I'm using Spark 1.3 to do an aggregation on a lot of data. The job consists of 4 steps:
- Read a big (1TB) sequence file (corresponding to 1 day of data)
- Filter out most of it and get about 1GB of shuffle write
- keyBy customer
- aggregateByKey() to a custom structure that build a profile for that customer, corresponding to a HashMap[Long, Float] per customer. The Long keys are unique and never bigger than 50K distinct entries.
I'm running this with this configuration:
--name geo-extract-$1-askTimeout \
--executor-cores 8 \
--num-executors 100 \
--executor-memory 40g \
--driver-memory 4g \
--driver-cores 8 \
--conf 'spark.storage.memoryFraction=0.25' \
--conf 'spark.shuffle.memoryFraction=0.35' \
--conf 'spark.kryoserializer.buffer.max.mb=1024' \
--conf 'spark.akka.frameSize=1024' \
--conf 'spark.akka.timeout=200' \
--conf 'spark.akka.askTimeout=111' \
--master yarn-cluster \
And getting this error:
org.apache.spark.SparkException: Error communicating with MapOutputTracker
at org.apache.spark.MapOutputTracker.askTracker(MapOutputTracker.scala:117)

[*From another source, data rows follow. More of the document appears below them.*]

-- ==== Sys2Proof/Tests/Slice0.lean ====
section
/-!
SUPPORT. Tests of the model: the well-formedness checks, what bytes spell, one step of each kind of command, and a witness
for the hypotheses of each statement.
-/

namespace Sys2Proof.Tests

open Sys2Proof.Machine

-- One theorem after another: their kernel evaluations side by side would take too much memory.
set_option Elab.async false

/-! ### Small states -/

/-- The state that a command leaves. -/
def after (i : Instr) (s : State) : State :=
  match exec i s with
  | .next t => t
  | _ => s

/-- Every port hunting again, its reply sent. -/
def heard (s : State) : State := { s with ports := s.ports.map fun r => { r with rx := .hunting } }

def tell (i : Instr) (s : State) : State := heard (after i s)

def allLines : LineSet := ⟨true, true, true, true⟩

/-- Z1 with its own plan in block 1 and compatible with Z2; Z2 and Z3 without plans; Z4 for AL1 alone. -/
def zone1 : ZoneCfg := ⟨true, some 1, allLines, [1], 60, true⟩
def zone2 : ZoneCfg := ⟨true, none, allLines, [], 60, false⟩
def zone4 : ZoneCfg := ⟨true, none, ⟨true, false, false, false⟩, [0], 60, true⟩

def path1 : Damper := ⟨⟨.path, none, .closed, .closed, 10, 0⟩, .atClosed, .closed, false, none, none, none⟩
def inlet4 : Damper := ⟨⟨.inlet, some 0, .closed, .closed, 10, 800⟩, .atClosed, .closed, false, none, none, none⟩
def fan2 : Fan := ⟨⟨none, 6000, 300, 100, 10, 20, [0]⟩, .stopped, .off, .rest, 0, 0, 0, false, none, none, none, none, false⟩
def fan3 : Fan :=
  ⟨⟨some 0, 10000, 300, 100, 10, 20, []⟩, .stopped, .off, .rest, 0, 0, 0, false, none, none, none, none, false⟩

def atClosedEnd : ChanInputs := ⟨Input.settle false, Input.settle true⟩

/-- Block 1 holds a plan of two steps: A01 OPEN, proven; then A02 ON at 500. -/
def planBytes : List Host.Cell :=
  Memory.writeAll (Memory.writeAll (Memory.writeAll [] 4096 [2#8])
    4224 [0#8, 1#8, 0#8, 20#8, 1#8, 1#8, 0#8, 1#8, 0#8, 0#8])
    4352 [0#8, 0#8, 0#8, 30#8, 1#8, 2#8, 3#8, 1#8, 1#8, 0xF4#8]

def planBlock : Block :=
  ⟨(((Table.all 32 .unwritten).put 0 .written).put 1 .written).put 2 .written, false, some (.sound 0), .valid, .locked⟩

/-- A small mall: A01 a path damper at its closed end, A02 a fan behind it, A03 a fan of group G1 with inlet A04. -/
def mall : State :=
  let s := State.reset
  let x := s.site.works.plant
  { s with
    site :=
      { s.site with
        works := { s.site.works with plant := { x with
          chans := (((x.chans.put 0 (.damper path1)).put 1 (.fan fan2)).put 2 (.fan fan3)).put 3 (.damper inlet4)
          inputs := (x.inputs.put 0 atClosedEnd).put 3 atClosedEnd
          groups := x.groups.put 0 ⟨100, 500⟩
          now := 1000 } }
        ic := { s.site.ic with cfg := (((s.site.ic.cfg.put 0 zone1).put 1 zone2).put 2 zone2).put 3 zone4 } }
    pmc := { s.pmc with mem := planBytes, blocks := s.pmc.blocks.put 1 planBlock } }

/-- An incident led by Z1. -/
def fire : State := tell (.alarm (.alarm .al1) (.fields 1)) mall


/-- A test of Z1 in progress. -/
def tested : State := tell (.testZone .bl (.fields ⟨1, 60⟩)) mall

def holding : State :=
  tested.onWorksOnly fun w => { w with ts := { w.ts with test := some ⟨0, 60, .hold 5000⟩ } }

/-- A silent alarm line and a silent BL. -/
def silent : State := after (.supervisionWindowExpiry .bl) (after (.supervisionWindowExpiry (.alarm .al1)) mall)

/-- The state with plan memory changed. -/
def withPmc (g : Pmc → Pmc) (s : State) : State := { s with pmc := g s.pmc }

def commissioned : State := withPmc (fun m => { m with commissioning := Input.settle true }) mall
def unlocked5 : State := tell (.unlock .bl (.fields 5)) commissioned
def blankRecord : List Byte := List.replicate 128 0x11#8
def writing : State := tell (.writeRecord .bl (.fields ⟨5, 0, blankRecord⟩)) unlocked5
def written5 : State := tell .writeCompletion writing

def setupOf5 : State := tell (.eraseSetup .bl (.fields 5)) unlocked5
def erasing : State := tell (.eraseConfirm .bl (.fields 5)) setupOf5
def suspended : State := tell (.suspend .bl (.fields ())) erasing

/-- Z2 behind Z1; and Z3 locked out behind both. -/
def fire2 : State := tell (.alarm (.alarm .al2) (.fields 2)) fire
def locked3 : State := tell (.alarm (.alarm .al2) (.fields 3)) fire2
/-- Z3 locked out behind Z1, which leads alone. -/
def behind1 : State := tell (.alarm (.alarm .al2) (.fields 3)) fire
def purging : State := tell (.restore (.alarm .al1) (.fields 1)) fire
def extracted : State := tell (.setZoneMode .ff (.fields ⟨2, .extract⟩)) fire2
def heldOff : State := tell (.setZoneMode .ff (.fields ⟨1, .off⟩)) fire2

/-- The damper of step 1 arrives 1 ms after the alarm, its dwell still running; the fan of step 2 starts; it runs; it stops. -/
def dwelling : State := after (.switchChange 0 true false) fire
def starting : State := after (.dwellExpiry 0) dwelling
def running : State := after (.proofArrives 1) starting
def stopping : State := after (.switchChange 0 false false) running

/-- A manual demand on the fan of G1, which is then granted at once; a fan that waits for the stagger timer. -/
def manual : State := tell (.setOverride .ff (.fields ⟨3, .on, 200⟩)) mall
def waiting : State := tell (.setOverride .ff (.fields ⟨3, .on, 200⟩)) starting
def granted : State := after .staggerExpiry waiting

/-- The inlet of G1 opens and its fan, at normal demand 500, is granted: a scaled fan of a checked group runs. -/
def scaled : State :=
  tell (.setNormal .bl (.fields ⟨3, .on, 500⟩))
    (after (.switchChange 3 true false) (tell (.setNormal .bl (.fields ⟨4, .opened, 0⟩)) mall))

/-- FF's queue empty and BL's holding 31 reports. -/
def queued31 (s : State) : State :=
  s.onWorksOnly fun w => w.onPlant fun x =>
    { x with ffReports := ⟨[], 0⟩, blReports := ⟨List.replicate 31 ⟨.controllerStarted, 0, none, none, none⟩, 0⟩ }

/-- An alarm while an erase is under way. -/
def caught : State := tell (.alarm (.alarm .al1) (.fields 1)) erasing

/-- Block 1 OPEN and UNLOCKED again, and a commit of it under way. -/
def committing : State :=
  tell (.commit .bl (.fields 1)) (withPmc (fun m => m.setBlock 1
    { planBlock with commitMark := none, state := .opened, lock := .unlocked }) commissioned)

/-- A damper state and a fan state put into a channel of the mall. -/
def withDamper (d : Damper) (i : ChanInputs) : State :=
  mall.onWorksOnly fun w => w.onPlant fun x => { x.setChan 0 (.damper d) with inputs := x.inputs.put 0 i }

def withFan (f : Fan) (proof : Bool) : State :=
  mall.onWorksOnly fun w => w.onPlant fun x =>
    { x.setChan 1 (.fan f) with inputs := x.inputs.put 1 ⟨Input.settle proof, Input.released⟩ }

/-! ### Well-formedness: an ill-formed command for each check -/

theorem test_wf_numbers_fit_a_byte :
    [Instr.alarm .ff (.fields 256), .restore .ff (.fields 256), .clearFault .ff (.fields 256), .eraseSetup .bl (.fields 300),
      .eraseConfirm .bl (.fields 300), .commit .bl (.fields 256), .lock .bl (.fields 256), .lockDown .bl (.fields 256),
      .unlock .bl (.fields 256), .readReports .bl (.fields 256), .groupTableRead .bl (.fields 256),
      .setZoneMode .ff (.fields ⟨256, .auto⟩), .readRecord .bl (.fields ⟨256, 0⟩), .readRecord .bl (.fields ⟨0, 256⟩),
      .zoneTableRead .ff (.fields (.range 256 1)), .zoneTableRead .ff (.fields (.range 1 256)),
      .zoneTableRead .ff (.fields (.step 256 1)), .zoneTableRead .ff (.fields (.step 1 256)),
      .actuatorTableRead .ff (.fields ⟨256, 1⟩), .actuatorTableRead .ff (.fields ⟨1, 256⟩),
      .testRecordRead .ff (.fields ⟨256, .summary, 0⟩), .testRecordRead .ff (.fields ⟨1, .summary, 256⟩),
      .setOverride .ff (.fields ⟨256, .on, 0⟩), .setNormal .bl (.fields ⟨256, .on, 0⟩), .testZone .bl (.fields ⟨256, 10⟩),
      .writeRecord .bl (.fields ⟨256, 0, blankRecord⟩), .writeRecord .bl (.fields ⟨0, 256, blankRecord⟩)].all
      (fun i => !i.wf) = true := by decide +kernel

theorem test_wf_speeds_and_holds_fit_two_bytes :
    [Instr.setOverride .ff (.fields ⟨1, .on, 65536⟩), .setNormal .bl (.fields ⟨1, .on, 65536⟩),
      .testZone .bl (.fields ⟨1, 65536⟩)].all (fun i => !i.wf) = true := by decide

theorem test_wf_a_record_has_128_bytes :
    (Instr.writeRecord .bl (.fields ⟨0, 0, [0#8]⟩)).wf = false
      ∧ (Instr.writeRecord .bl (.fields ⟨0, 0, blankRecord⟩)).wf = true := by decide +kernel

theorem test_wf_an_unknown_code_is_none_of_the_requests :
    (Instr.unknownRequestCode .ff 0x10#8).wf = false ∧ (Instr.unknownRequestCode .ff 0x4E#8).wf = true := by decide

theorem test_wf_bodies_and_events :
    (Instr.poll .ff (.fields ())).wf = true ∧ (Instr.alarm .ff .malformed).wf = true ∧ Instr.slewUpdate.wf = true := by decide

/-! ### Bytes (R145, R171, R172) -/

/-- The check value of R145: the CRC over the nine characters 123456789 is 29B1h. -/
theorem test_crc_check_value :
    crc16 [0x31#8, 0x32#8, 0x33#8, 0x34#8, 0x35#8, 0x36#8, 0x37#8, 0x38#8, 0x39#8] = 0x29B1 := by decide +kernel

theorem test_bodies_decode_to_their_requests :
    decodeRequest (.alarm .al3) [0x10#8, 11#8] = some (.alarm (.alarm .al3) (.fields 11))
      ∧ decodeRequest .ff [0x21#8, 7#8, 0x03#8, 0x02#8, 0x58#8] = some (.setOverride .ff (.fields ⟨7, .on, 600⟩))
      ∧ decodeRequest .bl [0x31#8, 4#8, 0x00#8, 0x3C#8] = some (.testZone .bl (.fields ⟨4, 60⟩))
      ∧ decodeRequest .bl [0x49#8, 63#8, 17#8] = some (.readRecord .bl (.fields ⟨63, 17⟩))
      ∧ decodeRequest .ff [0x60#8, 5#8, 2#8, 0xFF#8] = some (.zoneTableRead .ff (.fields (.step 5 2)))
      ∧ decodeRequest .bl [0x4E#8] = some (.unknownRequestCode .bl 0x4E#8)
      ∧ decodeRequest .ff [0x20#8, 3#8, 0x03#8] = some (.setZoneMode .ff .malformed)
      ∧ decodeRequest .bl [0x50#8, 8#8] = some (.readReports .bl (.fields 8)) := by decide +kernel

/-- The table of opcode_table.json spells no row by bits. -/
theorem test_no_word_spells_a_command : decodeTableWord 8 0x10 = none := rfl

/-! ### Numbers of the spec -/

/-- The table of averages of R78, from 20,000 ms on. -/
theorem test_averages_of_R78 :
    [newAverage 20000 24000, newAverage 21000 19000, newAverage 20500 20503, newAverage 20500 20497, newAverage 20500 20493]
      = [21000, 20500, 20500, 20500, 20499] := by decide +kernel
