-- ==== Sys2Proof/Machine/Comment.lean ====
section
/-! DEFINITION. Comment bytes (spec/40_dispatch.md, section 2). -/

namespace Sys2Proof.Machine

/-- NOP (R105): any byte that is no opcode only advances `IP`; it does not read the tape. -/
def execNop (_b : Byte) (s : State) : Result := .next (advance s)

end Sys2Proof.Machine
end

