/-- One position changes the depth by one at most; it rises only at a `[` and falls only at a `]` (R141). -/
theorem nestingDepth_succ_cases (hp : p < prog.length) :
    (prog[p]? = some 0x5B#8 ∧ nestingDepth prog (p + 1) = nestingDepth prog p + 1) ∨
    (prog[p]? = some 0x5D#8 ∧ nestingDepth prog (p + 1) = nestingDepth prog p - 1) ∨
    nestingDepth prog (p + 1) = nestingDepth prog p := by
  obtain ⟨hb, -⟩ | ⟨hb, -⟩ | ⟨-, -, hw⟩ := bracketWeight_cases prog[p]
  · have ho : prog[p]? = some 0x5B#8 := by rw [List.getElem?_eq_getElem hp, hb]
    exact .inl ⟨ho, nestingDepth_succ_of_open ho⟩
  · have hc : prog[p]? = some 0x5D#8 := by rw [List.getElem?_eq_getElem hp, hb]
    exact .inr (.inl ⟨hc, nestingDepth_succ_of_close hc⟩)
  · rw [nestingDepth_succ, List.getD_eq_getElem _ _ hp, hw, add_zero]
    exact .inr (.inr rfl)

/-- Over a stretch of the program the depth changes by the stretch's length at most. -/
theorem abs_nestingDepth_sub_le {lo hi : Nat} (h : lo ≤ hi) (hh : hi ≤ prog.length) :
    |nestingDepth prog hi - nestingDepth prog lo| ≤ hi - lo := by
  rw [abs_le]
  induction hi, h using Nat.le_induction with
  | base => simp
  | succ hi h ih =>
    have hrest := ih (by omega)
    obtain ⟨-, hd⟩ | ⟨-, hd⟩ | hd := nestingDepth_succ_cases (prog := prog) (p := hi) hh
    all_goals omega

/-! ## Pairs -/

/-- The pair of a `[` at `p` and a `]` at `q`, said with no scan and so with no direction: between them the nesting is
deeper than before `p`, and after `q` it is as deep again. -/
structure Paired (prog : List Byte) (p q : Nat) : Prop where
  lt : p < q
  lt_length : q < prog.length
  depth_eq : nestingDepth prog (q + 1) = nestingDepth prog p
  deeper : ∀ r, p < r → r ≤ q → nestingDepth prog p < nestingDepth prog r

theorem Paired.open_at (h : Paired prog p q) : prog[p]? = some 0x5B#8 := by
  have hdeeper := h.deeper (p + 1) (Nat.lt_succ_self p) h.lt
  obtain ⟨ho, -⟩ | ⟨-, hd⟩ | hd := nestingDepth_succ_cases (h.lt.trans h.lt_length)
  · exact ho
  · omega
  · omega

theorem Paired.close_at (h : Paired prog p q) : prog[q]? = some 0x5D#8 := by
  have hdeeper := h.deeper q h.lt le_rfl
  have heq := h.depth_eq
  obtain ⟨-, hd⟩ | ⟨hc, -⟩ | hd := nestingDepth_succ_cases h.lt_length
  · omega
  · exact hc
  · omega

/-- The forward scan stops at the pair's `]`. -/
theorem Paired.resolve_open (h : Paired prog p q) : resolve prog p = some q := by
  have hd := nestingDepth_succ_of_open h.open_at
  have heq := h.depth_eq
  rw [resolve_of_open h.open_at, scan_up_spec prog _ p 1 (h.lt.trans h.lt_length) (Nat.le_add_right _ _)]
  refine ⟨h.lt, h.lt_length, by omega, fun r hpr hrq => ?_⟩
  have hdeeper := h.deeper (r + 1) (by omega) hrq
  omega

/-- The backward scan stops at the pair's `[`. -/
theorem Paired.resolve_close (h : Paired prog p q) : resolve prog q = some p := by
  have hd := nestingDepth_succ_of_close h.close_at
  have heq := h.depth_eq
  rw [resolve_of_close h.close_at, scan_down_spec prog _ q (-1) h.lt_length h.lt_length]
  refine ⟨h.lt, by omega, fun r hpr hrq => ?_⟩
  have hdeeper := h.deeper r hpr hrq.le
  omega

/-! ## What a scan passes -/

/-- Up to where the scan from a `[` ends, with a match or without one, the nesting stays deeper than before the `[`: a
position where it first comes back to that depth makes a pair, which the scan does not pass. -/
theorem nestingDepth_lt_of_passed_up (ho : prog[p]? = some 0x5B#8) {r : Nat} (hpr : p < r) (hr : r ≤ prog.length)
    (hend : ∀ q, resolve prog p = some q → r ≤ q) : nestingDepth prog p < nestingDepth prog r := by
  obtain ⟨n, rfl⟩ : ∃ n, r = n + 1 := ⟨r - 1, by omega⟩
  obtain rfl | hpn := Nat.eq_or_lt_of_le (Nat.le_of_lt_succ hpr)
  · rw [nestingDepth_succ_of_open ho]
    exact lt_add_one _
  · have hdeeper : ∀ m, p < m → m ≤ n → nestingDepth prog p < nestingDepth prog m := fun m hpm hmn =>
      nestingDepth_lt_of_passed_up ho hpm (hmn.trans (Nat.le_of_succ_le hr)) fun q hq =>
        hmn.trans (Nat.le_of_succ_le (hend q hq))
    have hback : nestingDepth prog (n + 1) ≠ nestingDepth prog p := fun heq =>
      Nat.not_succ_le_self n (hend n (Paired.resolve_open ⟨hpn, hr, heq, hdeeper⟩))
    have hn := hdeeper n hpn le_rfl
    obtain ⟨-, hd⟩ | ⟨-, hd⟩ | hd := nestingDepth_succ_cases (prog := prog) (p := n) hr
    all_goals omega
termination_by r

/-- The mirror image: down to where the scan from a `]` ends, the nesting stays deeper than after the `]`. -/
theorem nestingDepth_lt_of_passed_down (hc : prog[q]? = some 0x5D#8) {r : Nat} (hrq : r ≤ q)
    (hend : ∀ p, resolve prog q = some p → p < r) : nestingDepth prog (q + 1) < nestingDepth prog r := by
  obtain ⟨hq, -⟩ := List.getElem?_eq_some_iff.1 hc
  obtain rfl | hlt := Nat.eq_or_lt_of_le hrq
  · rw [nestingDepth_succ_of_close hc]
    exact sub_one_lt _
  · have hdeeper : ∀ m, r < m → m ≤ q → nestingDepth prog (q + 1) < nestingDepth prog m := fun m hrm hmq =>
      nestingDepth_lt_of_passed_down hc hmq fun p hp => (hend p hp).trans hrm
    have hback : nestingDepth prog (q + 1) ≠ nestingDepth prog r := fun heq =>
      Nat.lt_irrefl r (hend r (Paired.resolve_close ⟨hlt, hq, heq, fun m hrm hmq => heq ▸ hdeeper m hrm hmq⟩))
    have hr := hdeeper (r + 1) (Nat.lt_succ_self r) hlt
    obtain ⟨-, hd⟩ | ⟨-, hd⟩ | hd := nestingDepth_succ_cases (hlt.trans hq)
    all_goals omega
termination_by q - r
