-- ==== Sys2Proof/Safety.lean ====
section
/-!
DEFINITION. The terms the statements are written in: a sound state, what an instruction leaves as it was, and the effect of
each kind of instruction in integers and single bits, as the rules of spec/ put it and not as the machine computes it.
-/
namespace Sys2Proof.Machine

/-- Both memories are in canonical form (log 2, log 3), the EMPTY bits of SSTAT tell the empty stacks (10_state.md R48),
and no interrupt evaluation is left over (60_exceptions.md R316). That a stack pointer stays within its capacity
(R41) is in the type of the pointer. -/
structure State.Inv (s : State) : Prop where
  dmForm : s.dm.wf dmBytes = true
  pmForm : s.pm.wf pmBytes = true
  emptyBits : s.cpu.emptyBitsAgree = true
  evaluated : s.evalReq = false

/-- The bank that is not live (10_state.md R22). -/
def Cpu.shadow (c : Cpu) : Bank := if c.mstat.getLsbD 0 then c.bank0 else c.bank1

/-- Outside the Machine State nothing changed: every byte of both memories reads as before, no access was made, no
acknowledge was given, the host's registration stands, no interrupt evaluation was asked for. -/
structure OnlyCpu (s t : State) : Prop where
  dmByte : ∀ k, t.dm.readByte k = s.dm.readByte k
  pmByte : ∀ k, t.pm.readByte k = s.pm.readByte k
  bus : t.bus = s.bus
  acks : t.acks = s.acks
  irqCallback : t.irqCallback = s.irqCallback
  evalReq : t.evalReq = s.evalReq

/-- Every byte of data memory reads as before, except the two bytes of the word at `a`, where the word `v` stands. -/
structure DmStored (a : Addr) (v : Word) (s t : State) : Prop where
  stored : t.dm.dmWord a = v
  others : ∀ k, k ≠ dmKey a → k ≠ dmKey a + 1 → t.dm.readByte k = s.dm.readByte k

/-- Every byte of program memory reads as before, except the three bytes of the word at `a`, where the word `v` stands. -/
structure PmStored (a : Addr) (v : PWord) (s t : State) : Prop where
  stored : t.pm.pmWord a = v
  others : ∀ k, k ≠ pmKey a → k ≠ pmKey a + 1 → k ≠ pmKey a + 2 → t.pm.readByte k = s.pm.readByte k

/-- Every byte of data memory reads as before. -/
def DmKept (s t : State) : Prop := ∀ k, t.dm.readByte k = s.dm.readByte k

/-- Every byte of program memory reads as before. -/
def PmKept (s t : State) : Prop := ∀ k, t.pm.readByte k = s.pm.readByte k

/-! ### What an instruction leaves as it was -/

/-- Of the Machine State only the live bank and ASTAT may differ: every other field, and the bank that is not live, is as
it was (10_state.md R22; 70_reset_and_hazards.md R347). -/
structure OnlyCompute (c d : Cpu) : Prop where
  rest : d = { c with bank0 := d.bank0, bank1 := d.bank1, astat := d.astat }
  shadow : d.shadow = c.shadow

/-- Every flag of ASTAT outside `written` is as it was. -/
def FlagsKept (written : List Nat) (c d : Cpu) : Prop := ∀ k, k < 8 → k ∉ written → d.flag k = c.flag k

/-- An instruction with a condition field completes. With the condition false it does nothing more than evaluate it; with
the condition true it does `done`, from the Machine State after the evaluation to the one it leaves; outside the Machine
State it changes nothing (47_program_flow.md R288). -/
def CompletesIf (i : Instr) (cond : Cond) (s : State) (done : Cpu → Cpu → Prop) : Prop :=
  ∃ t, exec i s = .next t ∧ OnlyCpu s t ∧
    ((evalCond cond s.cpu).1 = false → t.cpu = (evalCond cond s.cpu).2) ∧
    ((evalCond cond s.cpu).1 = true → done (evalCond cond s.cpu).2 t.cpu)

/-! ### The ALU in integers (43_alu.md R171 to R188) -/

/-- The exact value of an arithmetic function on integer operands; none for the logical functions
(43_alu.md R174 to R183, R188). -/
def aluExact (fn : AluFn) (x y carry : Int) : Option Int :=
  match fn with
  | .incY => some (y + 1)
  | .addC => some (x + y + carry)
  | .add => some (x + y)
  | .negY => some (-y)
  | .subC => some (x - y + carry - 1)
  | .sub => some (x - y)
  | .decY => some (y - 1)
  | .rsub => some (y - x)
  | .rsubC => some (y - x + carry - 1)
  | .absX => some (if x < 0 then -x else x)
  | .passY | .notY | .notX | .and | .or | .xor => none

/-- The carry of an arithmetic function from its exact value on unsigned operands: a carry out of bit 15 for a sum, no
borrow for a difference, 0 for ABS (43_alu.md R171, R188). -/
def aluCarry (fn : AluFn) (unsignedValue : Int) : Bool :=
  match fn with
  | .incY | .addC | .add => decide (65536 ≤ unsignedValue)
  | .negY | .subC | .sub | .decY | .rsub | .rsubC => decide (0 ≤ unsignedValue)
  | .absX | .passY | .notY | .notX | .and | .or | .xor => false

/-- The result of a logical function, bit by bit; none for the arithmetic ones (43_alu.md R173, R177, R184 to R187). -/
def aluLogicBit (fn : AluFn) (x y : Bool) : Option Bool :=
  match fn with
  | .passY => some y
  | .notY => some (!y)
  | .notX => some (!x)
  | .and => some (x && y)
  | .or => some (x || y)
  | .xor => some (x != y)
  | .incY | .addC | .add | .negY | .subC | .sub | .decY | .rsub | .rsubC | .absX => none

/-- The carry flag as a number. -/
def Cpu.carry (c : Cpu) : Int := if c.flag bitAC then 1 else 0

/-- What an ALU function leaves that computed `r` before saturation, with overflow `v`, carry `k` and the AS flag `sign`:
AZ, AN and AC replaced, AV replaced or kept set while AV_LATCH is 1, AR (clamped while AR_SAT is 1 and `v`) or AF
written, the rest as it was (43_alu.md R171, R172, R188). -/
structure AluDone (z : Dest) (r : Word) (v k sign : Bool) (c d : Cpu) : Prop where
  only : OnlyCompute c d
  flags : FlagsKept [bitAZ, bitAN, bitAV, bitAC, bitAS] c d
  az : d.flag bitAZ = decide (r = 0)
  an : d.flag bitAN = r.msb
  av : d.flag bitAV = (v || (c.avLatch && c.flag bitAV))
  ac : d.flag bitAC = k
  as : d.flag bitAS = sign
  live : d.live = if z = .primary then { c.live with ar := if c.arSat && v then (if k then 0x8000 else 0x7FFF) else r }
    else { c.live with af := r }

/-! ### The MAC in integers (44_mac.md R200 to R219) -/

/-- The two factors of a MAC function, each read as its function reads it (44_mac.md R205 to R219). -/
def macFactors (fn : MacFn) (x y : Word) : Int × Int :=
  match fn with
  | .mulSU | .addSU | .subSU => (x.toInt, y.toNat)
  | .mulUS | .addUS | .subUS => (x.toNat, y.toInt)
  | .mulUU | .addUU | .subUU => (x.toNat, y.toNat)
  | .noOp | .mulRnd | .addRnd | .subRnd | .mulSS | .addSS | .subSS => (x.toInt, y.toInt)

/-- PS: the exact product, doubled unless M_MODE is 1 (44_mac.md R201). -/
def macPs (fn : MacFn) (x y : Word) (mMode : Bool) : Int :=
  (if mMode then 1 else 2) * ((macFactors fn x y).1 * (macFactors fn x y).2)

at org.apache.spark.MapOutputTracker.getServerStatuses(MapOutputTracker.scala:164)
at org.apache.spark.shuffle.hash.BlockStoreShuffleFetcher$.fetch(BlockStoreShuffleFetcher.scala:42)
...
Caused by: org.apache.spark.SparkException: Error sending message [message = GetMapOutputStatuses(0)]
at org.apache.spark.util.AkkaUtils$.askWithReply(AkkaUtils.scala:209)
at org.apache.spark.MapOutputTracker.askTracker(MapOutputTracker.scala:113)
... 21 more
Caused by: java.util.concurrent.TimeoutException: Futures timed out after [30 seconds]
at scala.concurrent.impl.Promise$DefaultPromise.ready(Promise.scala:219)
at scala.concurrent.impl.Promise$DefaultPromise.result(Promise.scala:223)
at scala.concurrent.Await$$anonfun$result$1.apply(package.scala:107)
at scala.concurrent.BlockContext$DefaultBlockContext$.blockOn(BlockContext.scala:53)
at scala.concurrent.Await$.result(package.scala:107)
at org.apache.spark.util.AkkaUtils$.askWithReply(AkkaUtils.scala:195)
The job and the logic have been shown to work with a small test set and I can even run this job for some dates but not for others. I've googled around and found hints that "Error communicating with MapOutputTracker" is related to internal Spark messages, but I already increased "spark.akka.frameSize", "spark.akka.timeout" and "spark.akka.askTimeout" (this last one does not even appear on Spark documentation, but was mentioned in the Spark mailing list), to no avail. There is still some timeout going on at 30 seconds that I have no clue how to identify or fix.
I see no reason for this to fail due to data size, as the filtering operation and the fact that aggregateByKey performs local partial aggregations should be enough to address the data size. The number of tasks is 16K (automatic from the original input), much more than the 800 cores that are running this, on 100 executors, so it is not as simple as the usual "increment partitions" tip. Any clues would be greatly appreciated! Thanks!